▸ **Brief**
Locate, in the data below, the line that contains "R82: the length" and the line that contains "def Obligations.LengthIsAFunctionOfTheOpcode : Prop"; reproduce exactly those two lines and every line between them, nothing more.

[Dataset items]
-- ==== Sys2Proof/Safety.lean ====
section
/-! DEFINITION. What holds of every reachable state, and how a run has ended (spec/10_state.md R41,
spec/40_step_cycle.md R121). -/

namespace Sys2Proof.Machine

/-- A length within a capacity; `none` is unbounded (R6). -/
def withinCapacity : Option Nat → Nat → Prop
  | none, _ => True
  | some n, len => len ≤ n

/-- The invariants of R41, with the capacities of R20 and R22 and the width of R24. -/
structure State.Inv (s : State) : Prop where
  /-- Memory is in its canonical form, within `memSize` bytes. -/
  memory : Memory.wf s.memory
  /-- The display is in its canonical form, within its `W * H` cells. -/
  display : Sparse.wf s.config.displayCells s.display
  /-- Every frame's return location is an address of memory. -/
  frames : ∀ f ∈ s.callStack, f.ret < memSize
  /-- The program counter is within its width (R24). -/
  pcFits : s.pc < 2 ^ s.config.pcBits
  /-- A latched fault names the address at which `pc` stands. -/
  faultAddr : ∀ r, s.fault = some r → s.pc = r.addr
  /-- The operand stack is within its capacity. -/
  stackFits : withinCapacity s.config.opStackMax s.stack.length
  /-- The call stack is within its capacity. -/
  callStackFits : withinCapacity s.config.callStackMax s.callStack.length

/-- The run has ended (R121). -/
def State.ended (s : State) : Prop := s.stepReady = false

/-- The run has ended by `Halt` or by the host's stop, without a fault (R121 (1) and (2)). -/
def State.endedNormally (s : State) : Prop := s.paused = true ∧ s.fault = none

/-- The run has ended with a fault (R121 (3)): never a successful end. -/
def State.endedFaulted (s : State) : Prop := s.fault ≠ none

end Sys2Proof.Machine
end

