/-! ## Encoding -/

/-- The vectors T1 to T6, every word of them: the bytes of R85 and of the table of R90 (whose pairing of bytes and
mnemonics is the spec's own decision D1) decode to the instructions they stand for, and the bytes 0x11 to 0xFF to none. -/
def Obligations.DecodeReadsTheSpecsWords : Prop :=
  decode defaultOpcodeMap [0x02#8, 0x05#8, 0#8, 0#8, 0#8, 0#8, 0#8, 0#8, 0#8] = .ok (.push 5#64, []) ∧
  decode defaultOpcodeMap [0x02#8, 0xFF#8, 0xFF#8, 0xFF#8, 0xFF#8, 0xFF#8, 0xFF#8, 0xFF#8, 0xFF#8] =
    .ok (.push (BitVec.ofInt 64 (-1)), []) ∧
  decode defaultOpcodeMap [0x02#8, 0#8, 0#8, 0#8, 0#8, 0#8, 0#8, 0#8, 0x80#8] =
    .ok (.push (BitVec.ofInt 64 (-(2 ^ 63))), []) ∧
  decode defaultOpcodeMap [0x02#8, 0xFF#8, 0xFF#8, 0xFF#8, 0xFF#8, 0xFF#8, 0xFF#8, 0xFF#8, 0x7F#8] =
    .ok (.push (BitVec.ofInt 64 (2 ^ 63 - 1)), []) ∧
  decode defaultOpcodeMap [0x02#8, 0x08#8, 0x07#8, 0x06#8, 0x05#8, 0x04#8, 0x03#8, 0x02#8, 0x01#8] =
    .ok (.push 0x0102030405060708#64, []) ∧
  decode defaultOpcodeMap [0x0D#8, 0x03#8, 0#8, 0#8, 0#8, 0#8, 0#8, 0#8, 0#8] = .ok (.dupeAt 3#64, []) ∧
  decode defaultOpcodeMap [0x0D#8, 0xFF#8, 0xFF#8, 0xFF#8, 0xFF#8, 0xFF#8, 0xFF#8, 0xFF#8, 0xFF#8] =
    .ok (.dupeAt (BitVec.ofInt 64 (-1)), []) ∧
  decode defaultOpcodeMap [0x0E#8, 0x01#8] = .ok (.interrupt 1#8, []) ∧
  decode defaultOpcodeMap [0x0E#8, 0xFF#8] = .ok (.interrupt 255#8, []) ∧
  decode defaultOpcodeMap [0x00#8] = .ok (.nop, []) ∧ decode defaultOpcodeMap [0x01#8] = .ok (.halt, []) ∧
  decode defaultOpcodeMap [0x03#8] = .ok (.pop, []) ∧ decode defaultOpcodeMap [0x04#8] = .ok (.add, []) ∧
  decode defaultOpcodeMap [0x05#8] = .ok (.mul, []) ∧ decode defaultOpcodeMap [0x06#8] = .ok (.sub, []) ∧
  decode defaultOpcodeMap [0x07#8] = .ok (.div, []) ∧ decode defaultOpcodeMap [0x08#8] = .ok (.jump, []) ∧
  decode defaultOpcodeMap [0x09#8] = .ok (.loadU8, []) ∧ decode defaultOpcodeMap [0x0A#8] = .ok (.storeU8, []) ∧
  decode defaultOpcodeMap [0x0B#8] = .ok (.swap, []) ∧ decode defaultOpcodeMap [0x0C#8] = .ok (.dupe, []) ∧
  decode defaultOpcodeMap [0x0F#8] = .ok (.call, []) ∧ decode defaultOpcodeMap [0x10#8] = .ok (.ret, []) ∧
  ∀ op : Byte, 0x11 ≤ op.toNat → decode defaultOpcodeMap [op] = .error (.invalidOpcode op)

/-- R96, the round trip: a byte string of an instruction's length whose first byte is a valid opcode decodes, and
encodes again to itself; every instruction decodes from its encoding, whatever follows it; two different instructions
have different encodings.  For every one-to-one opcode map, the default one among them. -/
def Obligations.EncodingRoundTrip : Prop :=
  ∀ map : OpcodeMap, map.wf →
    (∀ (op : Byte) (m : Mnemonic) (imm : List Byte), decodeOpcode map op = some m → 1 + imm.length = m.length →
      ∃ i : Instr, i.mnemonic = m ∧ decode map (op :: imm) = .ok (i, []) ∧ encode map i = op :: imm) ∧
    (∀ (i : Instr) (rest : List Byte), decode map (encode map i ++ rest) = .ok (i, rest)) ∧
    (∀ i j : Instr, encode map i = encode map j → i = j)

/-- R91: the opcode decode gives one of the 17 mnemonics for the bytes 0x00 to 0x10, a different one for each and every
one for some, and no mnemonic for 0x11 to 0xFF; and whether an instruction is rejected as an invalid opcode depends on
no byte but the first. -/
def Obligations.OpcodeDecodeIsTotal : Prop :=
  ∀ map : OpcodeMap, map.wf →
    (∀ op : Byte, op.toNat ≤ 0x10 →
      ∃ m, decodeOpcode map op = some m ∧ ∀ op' : Byte, decodeOpcode map op' = some m → op' = op) ∧
    (∀ m : Mnemonic, ∃ op : Byte, op.toNat ≤ 0x10 ∧ decodeOpcode map op = some m) ∧
    (∀ op : Byte, 0x11 ≤ op.toNat → decodeOpcode map op = none) ∧
    (∀ (op : Byte) (rest : List Byte), decode map (op :: rest) = .error (.invalidOpcode op) ↔ 0x11 ≤ op.toNat)

/-- R82: the length is a function of the opcode byte alone: 9 for `Push` and `DupeAt`, 2 for `Interrupt`, 1 for the
other 14; and a decoded instruction takes exactly that many bytes, whatever its immediate. -/
def Obligations.LengthIsAFunctionOfTheOpcode : Prop :=
  (∀ m : Mnemonic, m.length =
    if m = .push ∨ m = .dupeAt then 9 else if m = .interrupt then 2 else 1) ∧
  (∀ (map : OpcodeMap) (op : Byte) (imm rest : List Byte) (i : Instr),
    decode map (op :: imm) = .ok (i, rest) →
      decodeOpcode map op = some i.mnemonic ∧ 1 + imm.length = i.mnemonic.length + rest.length)

/-- R85, R87: the 64-bit immediate is the little-endian value of its eight bytes, read as two's complement (general
knowledge, the spec's G1), and the 8-bit immediate is its byte, unsigned; no value of either makes an instruction
undecodable. -/
def Obligations.ImmediatesAreLittleEndian : Prop :=
  ∀ (map : OpcodeMap) (op : Byte) (rest : List Byte),
    (∀ b0 b1 b2 b3 b4 b5 b6 b7 : Byte,
      ∃ imm : Word,
        imm.toNat = b0.toNat + 2 ^ 8 * b1.toNat + 2 ^ 16 * b2.toNat + 2 ^ 24 * b3.toNat + 2 ^ 32 * b4.toNat +
          2 ^ 40 * b5.toNat + 2 ^ 48 * b6.toNat + 2 ^ 56 * b7.toNat ∧
        imm.toInt = (if b7.toNat < 0x80 then (imm.toNat : Int) else (imm.toNat : Int) - 2 ^ 64) ∧
        (decodeOpcode map op = some .push →
          decode map (op :: b0 :: b1 :: b2 :: b3 :: b4 :: b5 :: b6 :: b7 :: rest) = .ok (.push imm, rest)) ∧
        (decodeOpcode map op = some .dupeAt →
          decode map (op :: b0 :: b1 :: b2 :: b3 :: b4 :: b5 :: b6 :: b7 :: rest) = .ok (.dupeAt imm, rest))) ∧
    (∀ code : Byte, decodeOpcode map op = some .interrupt →
      decode map (op :: code :: rest) = .ok (.interrupt code, rest))

/-! ## The step -/

/-- R112, R113, R115: a ready engine whose bytes at `pc` decode to an instruction does exactly what that instruction
does, and those bytes are the bytes of memory from `pc` on, at most nine and none at or beyond address 65,536. -/
def Obligations.StepRunsTheDecodedInstruction : Prop :=
  ∀ (s : State) (i : Instr) (rest : List Byte), s.stepReady = true →
    decode s.config.opcodeMap s.fetchBytes = .ok (i, rest) →
      step s = exec i s ∧ s.fetchBytes.length = min 9 (65536 - s.pc) ∧
        ∀ k, k < s.fetchBytes.length → s.fetchBytes[k]? = some (Sparse.read s.memory (s.pc + k))

/-- R111, R113, R114, R95: the three faults of fetching, in their order, each leaving everything but the latch as it
was.  What the latch holds is by the spec's decisions D8 and D15, the kind of the third by D10. -/
def Obligations.FetchFaults : Prop :=
  ∀ s : State, s.stepReady = true →
    (65536 ≤ s.pc → step s = .next { s with fault := some ⟨.pcOutOfBounds, s.pc⟩ }) ∧
    (s.pc < 65536 → decodeOpcode s.config.opcodeMap (Sparse.read s.memory s.pc) = none →
      step s = .next { s with fault := some ⟨.invalidInstruction (Sparse.read s.memory s.pc), s.pc⟩ }) ∧
    (∀ m, s.pc < 65536 → decodeOpcode s.config.opcodeMap (Sparse.read s.memory s.pc) = some m →
      65536 < s.pc + m.length → step s = .next { s with fault := some ⟨.pcOutOfBounds, s.pc⟩ })

/-- R119: from a ready state (its operand stack within its capacity, as in every reachable state) exactly one next
state follows, and the step leaves the parameters as they are (R39); R240,
R243: if it faults, then `pc`, memory, the display, the call stack and the paused flag are as before, the record names
`pc`, and of the operand stack only top cells may be gone (the spec's decisions D8, D9, D15). -/
def Obligations.ReadyStepCompletesOrFaults : Prop :=
  ∀ s : State, s.stepReady = true → withinCapacity s.config.opStackMax s.stack.length →
    ∃ t, step s = .next t ∧ t.config = s.config ∧
      (t.fault = none ∨
        ∃ k, t.fault = some ⟨k, s.pc⟩ ∧ t.pc = s.pc ∧ t.memory = s.memory ∧ t.display = s.display ∧
          t.callStack = s.callStack ∧ t.paused = s.paused ∧ t.stack <+: s.stack)

/-- R110 (the spec's decision D15): a step request while paused or faulted has no transition, and the host's request is
refused with no change.  That a faulted engine answers with its record and a paused one with a refusal is this model's
choice (log 3). -/
def Obligations.StepRefusedWhenNotReady : Prop :=
  ∀ s : State, s.stepReady = false →
    (∀ t, step s ≠ .next t) ∧ serve .step s = (.refused, s) ∧
      (∀ r, s.fault = some r → step s = .fault (.latched r)) ∧ (s.fault = none → step s = .refused .paused)

/-- R117: the host's step request answers `Ok` for a step that completes and `Fault` with the record that was latched
for one that raised a fault; `Halt` answers `Ok`; there is no third outcome. -/
def Obligations.StepAnswersOkOrFault : Prop :=
  (∀ s : State, s.stepReady = true →
    ∃ t, step s = .next t ∧
      ((t.fault = none ∧ serve .step s = (.ok, t)) ∨
        ∃ r, t.fault = some r ∧ serve .step s = (.fault r, t))) ∧
  (∀ s : State, s.stepReady = true → fetch s = .ok .halt → (serve .step s).1 = .ok)

/-- R120, R245 (the spec's decision D15): a stop request sets the paused flag and changes nothing else, in every state;
with a step request at the same moment the stop is taken first and the step is refused. -/
def Obligations.StopRequestPauses : Prop :=
  ∀ s : State, serve .stop s = (.ok, { s with paused := true }) ∧
    serve .stopWithStep s = (.refused, { s with paused := true })

/-! ## Construction and reset -/

/-- R281, R40 (the zero fill and the refusal of an over-long image are the spec's decision D2, `pc`, the call stack and
the flags its decision D22): construction loads the image verbatim from address 0 and clears everything else. -/
def Obligations.ConstructionLoadsTheImage : Prop :=
  ∀ (c : Config) (image : List Byte),
    (65536 < image.length → construct c image = none) ∧
    (image.length ≤ 65536 →
      ∃ s, construct c image = some s ∧ s.config = c ∧ s.pc = 0 ∧ s.stack = [] ∧ s.callStack = [] ∧
        s.paused = false ∧ s.fault = none ∧ s.Inv ∧
        (∀ a, a < image.length → image[a]? = some (Sparse.read s.memory a)) ∧
        (∀ a, image.length ≤ a → Sparse.read s.memory a = 0#8) ∧ ∀ i, Sparse.read s.display i = 0#32)

/-- The state after reset meets the invariant of R41. -/
def Obligations.ResetMeetsTheInvariant : Prop := State.reset.Inv

/-! ## System and stack instructions -/

/-- R130, R132, R116: `Nop` and `Halt` complete from every state; `Nop` changes `pc` alone, `Halt` sets the paused flag
and `pc` does advance. -/
def Obligations.NopAndHaltComplete : Prop :=
  ∀ s : State, exec .nop s = .next { s with pc := (s.pc + 1) % 2 ^ s.config.pcBits } ∧
    exec .halt s = .next { s with paused := true, pc := (s.pc + 1) % 2 ^ s.config.pcBits }

/-- R140: `Push` appends its immediate and goes on 9 bytes further, unless the operand stack is full. -/
def Obligations.PushAppendsTheImmediate : Prop :=
  ∀ (s : State) (imm : Word), s.config.opStackMax ≠ some s.stack.length →
    exec (.push imm) s = .next { s with stack := s.stack ++ [imm], pc := (s.pc + 9) % 2 ^ s.config.pcBits }

/-- R142, R144, R146: the stack pictures of `Pop`, `Swap` and `Dupe`. -/
def Obligations.PopSwapDupeStackPictures : Prop :=
  (∀ (s : State) (S : List Word) (b : Word), s.stack = S ++ [b] →
    exec .pop s = .next { s with stack := S, pc := (s.pc + 1) % 2 ^ s.config.pcBits }) ∧
  (∀ (s : State) (S : List Word) (a b : Word), s.stack = S ++ [a, b] →
    withinCapacity s.config.opStackMax s.stack.length →
      exec .swap s = .next { s with stack := S ++ [b, a], pc := (s.pc + 1) % 2 ^ s.config.pcBits }) ∧
  (∀ (s : State) (S : List Word) (v : Word), s.stack = S ++ [v] →
    s.config.opStackMax ≠ some s.stack.length →
      exec .dupe s = .next { s with stack := S ++ [v, v], pc := (s.pc + 1) % 2 ^ s.config.pcBits })

/-- R148: `DupeAt` copies the cell at index `len(S) - imm64` when `1 <= imm64 <= len(S)`, and otherwise raises
`StackIndexOutOfRange` with nothing popped (the fault's kind and the exact subtraction are the spec's decision D19). -/
def Obligations.DupeAtCopiesTheIndexedCell : Prop :=
  ∀ (s : State) (imm : Word),
    (1 ≤ imm.toInt → imm.toInt ≤ s.stack.length → s.config.opStackMax ≠ some s.stack.length →
      ∃ v, s.stack[s.stack.length - imm.toInt.toNat]? = some v ∧
        exec (.dupeAt imm) s = .next { s with stack := s.stack ++ [v], pc := (s.pc + 9) % 2 ^ s.config.pcBits }) ∧
    ((imm.toInt < 1 ∨ (s.stack.length : Int) < imm.toInt) →
      exec (.dupeAt imm) s = .next { s with fault := some ⟨.stackIndexOutOfRange imm, s.pc⟩ })

/-- R232 kinds 12 and 13 (the spec's decision D14): a push onto a full stack of finite capacity raises `StackOverflow`,
and a `Call` on a full call stack raises `CallStackOverflow` after its destination was popped. -/
def Obligations.FullStacksFault : Prop :=
  (∀ s : State, s.config.opStackMax = some s.stack.length →
    (∀ imm, exec (.push imm) s = .next { s with fault := some ⟨.stackOverflow, s.pc⟩ }) ∧
    (s.stack ≠ [] → exec .dupe s = .next { s with fault := some ⟨.stackOverflow, s.pc⟩ }) ∧
    (∀ imm : Word, 1 ≤ imm.toInt → imm.toInt ≤ s.stack.length →
      exec (.dupeAt imm) s = .next { s with fault := some ⟨.stackOverflow, s.pc⟩ })) ∧
  (∀ (s : State) (S : List Word) (dest : Word), s.config.callStackMax = some s.callStack.length →
    s.stack = S ++ [dest] →
      exec .call s = .next { s with stack := S, fault := some ⟨.callStackOverflow, s.pc⟩ })

/-- R232 kind 3, R243: the instructions that pop raise `StackUnderflow` on too shallow a stack; a cell popped before
the fault stays popped (the spec's decision D9), and `Dupe` on an empty stack is one of them (D19). -/
def Obligations.ShallowStackUnderflows : Prop :=
  (∀ i ∈ [Instr.pop, .swap, .dupe, .add, .mul, .sub, .div, .jump, .loadU8, .storeU8, .call], ∀ s : State,
    s.stack = [] → exec i s = .next { s with fault := some ⟨.stackUnderflow, s.pc⟩ }) ∧
  (∀ i ∈ [Instr.swap, .add, .mul, .sub, .div, .storeU8], ∀ (s : State) (v : Word),
    s.stack = [v] → exec i s = .next { s with stack := [], fault := some ⟨.stackUnderflow, s.pc⟩ })
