-- ==== Sys2Proof/Tests/Slice0.lean ====
section
/-! SUPPORT. Tests.  Expected values come from the spec: the vectors T<n>, S<n> and programs P<n> of
spec/95_test_vectors.md, and the encodings of spec/30_encoding.md.  After them, for every statement with hypotheses, a
witness: concrete data that meets all of them. -/

namespace Sys2Proof.Tests

open Sys2Proof Sys2Proof.Machine

/-! ## Helpers -/

/-- The state after reset with an operand stack, bottom first. -/
def on (S : List Word) : State := { State.reset with stack := S }

/-- The state after a construction with `image`, with an operand stack. -/
def program (image : List Byte) (S : List Word) : State :=
  { State.reset with memory := writeBytes [] 0 image, stack := S }

/-- The next state, where there is one. -/
def nextOf (r : Result) : Option State :=
  match r with
  | .next t => some t
  | .fault _ => none
  | .refused _ => none

theorem eq_next_of_nextOf {r : Result} {t : State} (h : nextOf r = some t) : r = .next t := by
  cases r <;> simp_all [nextOf]

/-- The operand stack, `pc` and the fault latch after one step. -/
def after (s : State) : Option (List Word × Nat × Option FaultRecord) :=
  (nextOf (step s)).map fun t => (t.stack, t.pc, t.fault)

/-- A state with a display of another size, all parameters at their defaults. -/
def sized (w h : Nat) (s : State) : State := { s with config := configFor w h }

theorem inv_of_plain {s : State} (hm : Memory.wf s.memory) (hd : Sparse.wf s.config.displayCells s.display)
    (hp : s.pc < 2 ^ s.config.pcBits)
    (hc : s.callStack = []) (hf : s.fault = none) (h1 : s.config.opStackMax = none)
    (h2 : s.config.callStackMax = none) : s.Inv where
  memory := hm
  display := hd
  frames := by simp [hc]
  pcFits := hp
  faultAddr := by simp [hf]
  stackFits := by simp [withinCapacity, h1]
  callStackFits := by simp [withinCapacity, h2]

/-! ## Well-formedness: one term that each check refuses -/

theorem test_smoke_map_with_a_mnemonic_twice :
    ¬ OpcodeMap.wf [.nop, .nop, .push, .pop, .add, .mul, .sub, .div, .jump, .loadU8, .storeU8, .swap, .dupe, .dupeAt,
      .interrupt, .call, .ret] := by decide

theorem test_smoke_map_without_ret :
    ¬ OpcodeMap.wf [.nop, .halt, .push, .pop, .add, .mul, .sub, .div, .jump, .loadU8, .storeU8, .swap, .dupe, .dupeAt,
      .interrupt, .call] := by decide

theorem test_smoke_instruction_without_an_opcode : ¬ Instr.wf [.nop, .halt] (.push 5#64) := by decide

/-- T62: an image of 65,537 bytes does not fit. -/
theorem test_smoke_image_too_long : ¬ imageFits memSize (List.replicate 65537 0#8) := by
  unfold imageFits memSize
  rw [List.length_replicate]
  decide

theorem test_smoke_cells_out_of_order : ¬ Memory.wf [(2, 1#8), (1, 1#8)] := by decide

theorem test_smoke_listed_zero_cell : ¬ Memory.wf [(2, 0#8)] := by decide

theorem test_smoke_cell_beyond_memory : ¬ Memory.wf [(65536, 1#8)] := by decide

/-! ## Decoding: the words of R85 and R90, written out bit by bit (T1 to T6) -/

theorem test_decode_nop : decode defaultOpcodeMap [0b00000000#8] = .ok (.nop, []) := by rfl
theorem test_decode_halt : decode defaultOpcodeMap [0b00000001#8] = .ok (.halt, []) := by rfl
/-- T3, the immediate 0x0102030405060708. -/
theorem test_decode_push :
    decode defaultOpcodeMap [0b00000010#8, 0b00001000#8, 0b00000111#8, 0b00000110#8, 0b00000101#8, 0b00000100#8,
      0b00000011#8, 0b00000010#8, 0b00000001#8] = .ok (.push 0x0102030405060708#64, []) := by rfl
/-- T2, the immediates -2^63 and -1. -/
theorem test_decode_push_least :
    decode defaultOpcodeMap [0x02#8, 0#8, 0#8, 0#8, 0#8, 0#8, 0#8, 0#8, 0x80#8] =
      .ok (.push (BitVec.ofInt 64 (-(2 ^ 63))), []) := by rfl
theorem test_decode_push_minus_one :
    decode defaultOpcodeMap [0x02#8, 0xFF#8, 0xFF#8, 0xFF#8, 0xFF#8, 0xFF#8, 0xFF#8, 0xFF#8, 0xFF#8] =
      .ok (.push (-1#64), []) := by rfl
theorem test_decode_pop : decode defaultOpcodeMap [0b00000011#8] = .ok (.pop, []) := by rfl
theorem test_decode_add : decode defaultOpcodeMap [0b00000100#8] = .ok (.add, []) := by rfl
theorem test_decode_mul : decode defaultOpcodeMap [0b00000101#8] = .ok (.mul, []) := by rfl
theorem test_decode_sub : decode defaultOpcodeMap [0b00000110#8] = .ok (.sub, []) := by rfl
theorem test_decode_div : decode defaultOpcodeMap [0b00000111#8] = .ok (.div, []) := by rfl
theorem test_decode_jump : decode defaultOpcodeMap [0b00001000#8] = .ok (.jump, []) := by rfl
theorem test_decode_loadU8 : decode defaultOpcodeMap [0b00001001#8] = .ok (.loadU8, []) := by rfl
theorem test_decode_storeU8 : decode defaultOpcodeMap [0b00001010#8] = .ok (.storeU8, []) := by rfl
theorem test_decode_swap : decode defaultOpcodeMap [0b00001011#8] = .ok (.swap, []) := by rfl
theorem test_decode_dupe : decode defaultOpcodeMap [0b00001100#8] = .ok (.dupe, []) := by rfl
/-- T4. -/
theorem test_decode_dupeAt :
    decode defaultOpcodeMap [0b00001101#8, 0b00000011#8, 0#8, 0#8, 0#8, 0#8, 0#8, 0#8, 0#8] =
      .ok (.dupeAt 3#64, []) := by rfl
/-- T5, with a byte after it. -/
theorem test_decode_interrupt :
    decode defaultOpcodeMap [0b00001110#8, 0b11111111#8, 0x01#8] = .ok (.interrupt 255#8, [0x01#8]) := by rfl
theorem test_decode_call : decode defaultOpcodeMap [0b00001111#8] = .ok (.call, []) := by rfl
theorem test_decode_ret : decode defaultOpcodeMap [0b00010000#8] = .ok (.ret, []) := by rfl
theorem test_decode_illegal : decode defaultOpcodeMap [0b00010001#8] = .error (.invalidOpcode 0x11#8) := by rfl
theorem test_decode_illegal_last : decode defaultOpcodeMap [0xFF#8] = .error (.invalidOpcode 0xFF#8) := by rfl
theorem test_decode_cut_short : decode defaultOpcodeMap [0x0E#8] = .error .noImmediate := by rfl
theorem test_encode_push :
    encode defaultOpcodeMap (.push 0x0102030405060708#64) =
      [0x02#8, 0x08#8, 0x07#8, 0x06#8, 0x05#8, 0x04#8, 0x03#8, 0x02#8, 0x01#8] := by decide
theorem test_encode_ret : encode defaultOpcodeMap .ret = [0x10#8] := by decide

/-- The opcode table's numbering: bit 0 is the least significant bit of the first byte. -/
theorem test_table_word_push : decodeTableWord 72 0x010203040506070802 = some (.push 0x0102030405060708#64) := by rfl
theorem test_table_word_interrupt : decodeTableWord 16 0x010E = some (.interrupt 1#8) := by rfl
theorem test_table_word_illegal : decodeTableWord 8 0x11 = none := by rfl

/-! ## Steps -/

theorem test_reset_is_the_construction_with_no_image : construct defaultConfig [] = some State.reset := by rfl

▸ **Written solution**
/-- R82: the length is a function of the opcode byte alone: 9 for `Push` and `DupeAt`, 2 for `Interrupt`, 1 for the
other 14; and a decoded instruction takes exactly that many bytes, whatever its immediate. -/
def Obligations.LengthIsAFunctionOfTheOpcode : Prop :=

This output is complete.